Import these necessary packages and modules.

import os

from ruamel import yaml

import great_expectations as ge
from great_expectations.core.batch import BatchRequest

Load your DataContext into memory using the get_context() method.

context = ge.get_context()

2. Configure your Datasource

Using the above example configuration, add in the path to a directory that contains your data. Then run this code to test your configuration:

context.test_yaml_config(datasource_yaml)

Given that the glob_directive in the example configuration is *.csv, if you specified a directory containing CSV files, then you will see them listed as Available data_asset_names in the output of test_yaml_config().

Feel free to adjust your configuration and re-run test_yaml_config() as needed.

3. Save the Datasource configuration to your DataContext

Save the configuration into your DataContext by using the add_datasource() function.

context.add_datasource(**yaml.load(datasource_yaml))

Splitting and Sampling

To configure Splitting, specify a dimension (i.e., column_name or column_names), the method of Splitting, and parameters to be used by the specified Splitting method.

To configure Sampling, specify the method of Sampling and parameters to be used by the specified Sampling method.
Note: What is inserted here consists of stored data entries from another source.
-- ==== Sys2Proof/Laws/Ops.lean ====
section
/-! SUPPORT. What each shared operation can do, said once: reads change only the diagnostic streams and the free-value counter, writes
change only the storage behind the region decoder, and every operation keeps the well-formed storage of `Inv`. -/

namespace Sys2Proof.Machine

/-! ### Where the indices of the region decoder lie -/

/-- The bounds of each region (20_memory.md R61): first address, first address past it. -/
def Region.bounds : Region → Nat × Nat
  | .rom => (0, 0x8000)
  | .vram => (0x8000, 0xA000)
  | .xram => (0xA000, 0xC000)
  | .wram => (0xC000, 0xE000)
  | .mirror => (0xE000, 0xFE00)
  | .oam => (0xFE00, 0xFEA0)
  | .unusable => (0xFEA0, 0xFF00)
  | .io => (0xFF00, 0xFF80)
  | .hram => (0xFF80, 0xFFFF)
  | .ie => (0xFFFF, 0x10000)

theorem regionOf_range (a : Addr) : (regionOf a).bounds.1 ≤ a.toNat ∧ a.toNat < (regionOf a).bounds.2 := by
  have := a.isLt
  unfold regionOf
  dsimp only
  repeat' split
  all_goals (simp only [Region.bounds]; omega)

theorem wramIndex_lt {a : Addr} (h : regionOf a = .wram) : wramIndex a < 0x2000 := by
  have hr := regionOf_range a
  rw [h] at hr
  simp only [Region.bounds] at hr
  unfold wramIndex; omega

theorem toNat_unmirror {a : Addr} (h : regionOf a = .mirror) : (unmirror a).toNat = a.toNat - 0x2000 := by
  have hr := regionOf_range a
  rw [h] at hr
  have h2 : (0x2000 : Addr).toNat = 0x2000 := rfl
  simp only [Region.bounds] at hr
  simp only [unmirror, BitVec.toNat_sub, h2]; omega
theorem oamIndex_lt {a : Addr} (h : regionOf a = .oam) : a.toNat - 0xFE00 < 160 := by
  have hr := regionOf_range a
  rw [h] at hr
  simp only [Region.bounds] at hr; omega
theorem regionOf_iff (a : Addr) (r : Region) : regionOf a = r ↔ r.bounds.1 ≤ a.toNat ∧ a.toNat < r.bounds.2 := by
  constructor
  · rintro rfl; exact regionOf_range a
  · intro h
    have h2 := regionOf_range a
    revert h2
    generalize regionOf a = q
    intro h2
    cases r <;> cases q <;> simp only [Region.bounds] at * <;> first | rfl | omega
theorem wramIndex_unmirror_lt {a : Addr} (h : regionOf a = .mirror) : wramIndex (unmirror a) < 0x1E00 := by
  have hr := regionOf_range a
  rw [h] at hr
  simp only [Region.bounds] at hr
  unfold wramIndex; rw [toNat_unmirror h]; omega

theorem hramIndex_lt {a : Addr} (h : regionOf a = .hram) : a.toNat - 0xFF80 < 127 := by
  have hr := regionOf_range a
  rw [h] at hr
  simp only [Region.bounds] at hr; omega

/-! ### Reads -/

/-- What a read can change: it may append to the anomaly and port streams and count a forwarded read, nothing else. -/
def OnlyDiagnostics (s t : State) : Prop :=
  ∃ an pl pr, t = { s with anomalies := an, portLog := pl, portReads := pr }

theorem OnlyDiagnostics.refl (s : State) : OnlyDiagnostics s s := ⟨_, _, _, rfl⟩

theorem OnlyDiagnostics.trans {s t u : State} (h : OnlyDiagnostics s t) (h' : OnlyDiagnostics t u) : OnlyDiagnostics s u := by
  obtain ⟨a, b, c, rfl⟩ := h
  obtain ⟨a', b', c', rfl⟩ := h'
  exact ⟨_, _, _, rfl⟩

/-- `read8` changes nothing but the diagnostic streams and the free-value counter. -/
theorem read8_only (a : Addr) (s : State) : OnlyDiagnostics s (read8 a s).2 := by
  simp only [read8]
  split <;> (repeat' split) <;>
    first
    | exact OnlyDiagnostics.refl s
    | exact ⟨_, _, _, rfl⟩

theorem OnlyDiagnostics.regs {s t : State} (h : OnlyDiagnostics s t) : t.regs = s.regs := by obtain ⟨_, _, _, rfl⟩ := h; rfl
theorem OnlyDiagnostics.cfg {s t : State} (h : OnlyDiagnostics s t) : t.cfg = s.cfg := by obtain ⟨_, _, _, rfl⟩ := h; rfl
theorem OnlyDiagnostics.outcome {s t : State} (h : OnlyDiagnostics s t) : t.outcome = s.outcome := by obtain ⟨_, _, _, rfl⟩ := h; rfl

@[simp] theorem read8_regs (a : Addr) (s : State) : (read8 a s).2.regs = s.regs := (read8_only a s).regs
@[simp] theorem read8_cfg (a : Addr) (s : State) : (read8 a s).2.cfg = s.cfg := (read8_only a s).cfg

/-! ### Writes -/

/-- What a write can change: the storage behind the region decoder and the diagnostic streams; no register but `IE`, `IF`, `DMA` and the
mapper's, no configuration, no output of the step. -/
def OnlyStorage (s t : State) : Prop :=
  ∃ ie ifr dma wram oam hram xram mapper an pl pr,
    t = { s with ie := ie, ifr := ifr, dma := dma, wram := wram, oam := oam, hram := hram, xram := xram, mapper := mapper,
                 anomalies := an, portLog := pl, portReads := pr }

theorem OnlyStorage.refl (s : State) : OnlyStorage s s := ⟨_, _, _, _, _, _, _, _, _, _, _, rfl⟩

theorem OnlyStorage.trans {s t u : State} (h : OnlyStorage s t) (h' : OnlyStorage t u) : OnlyStorage s u := by
  obtain ⟨_, _, _, _, _, _, _, _, _, _, _, rfl⟩ := h
  obtain ⟨_, _, _, _, _, _, _, _, _, _, _, rfl⟩ := h'
  exact ⟨_, _, _, _, _, _, _, _, _, _, _, rfl⟩

theorem OnlyDiagnostics.onlyStorage {s t : State} (h : OnlyDiagnostics s t) : OnlyStorage s t := by
  obtain ⟨_, _, _, rfl⟩ := h
  exact ⟨_, _, _, _, _, _, _, _, _, _, _, rfl⟩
batch_request = BatchRequest(
datasource_name="taxi_datasource",
data_connector_name="configured_data_connector_name",
data_asset_name="<YOUR_DATA_ASSET_NAME>",
data_connector_query={
"batch_filter_parameters": {
"<YOUR_BATCH_FILTER_PARAMETER_KEY>": "<YOUR_BATCH_FILTER_PARAMETER_VALUE>",
}
},
batch_spec_passthrough={
"splitter_method": "<YOUR_SPLITTER_METHOD>",
"splitter_kwargs": {
"<YOUR_SPLITTER_OBJECTIVE_NAME>": "<YOUR_SPLITTER_OBJECTIVE_KEYS>",
"batch_identifiers": {
"<YOUR_SPLITTER_OBJECTIVE_0_KEY>": "<YOUR_SPLITTER_OBJECTIVE_0_VALUE>",
"<YOUR_SPLITTER_OBJECTIVE_1_KEY>": "<YOUR_SPLITTER_OBJECTIVE_1_VALUE>",
"<YOUR_SPLITTER_OBJECTIVE_2_KEY>": "<YOUR_SPLITTER_OBJECTIVE_2_VALUE>",
# ...
},
},
"sampling_method": "<YOUR_SAMPLING_METHOD>",
"sampling_kwargs": {
"<YOUR_SAMPLING_ARGUMENT_0_NAME>": "<YOUR_SAMPLING_ARGUMENT_0_VALUE>",
"<YOUR_SAMPLING_ARGUMENT_1_NAME>": "<YOUR_SAMPLING_ARGUMENT_1_VALUE>",
"<YOUR_SAMPLING_ARGUMENT_2_NAME>": "<YOUR_SAMPLING_ARGUMENT_2_VALUE>",
# ...
},
},
)
info

Currently, the configuration of Splitting and Sampling as part of the YAML configuration is not supported; it must be done using batch_spec_passthrough as illustrated above.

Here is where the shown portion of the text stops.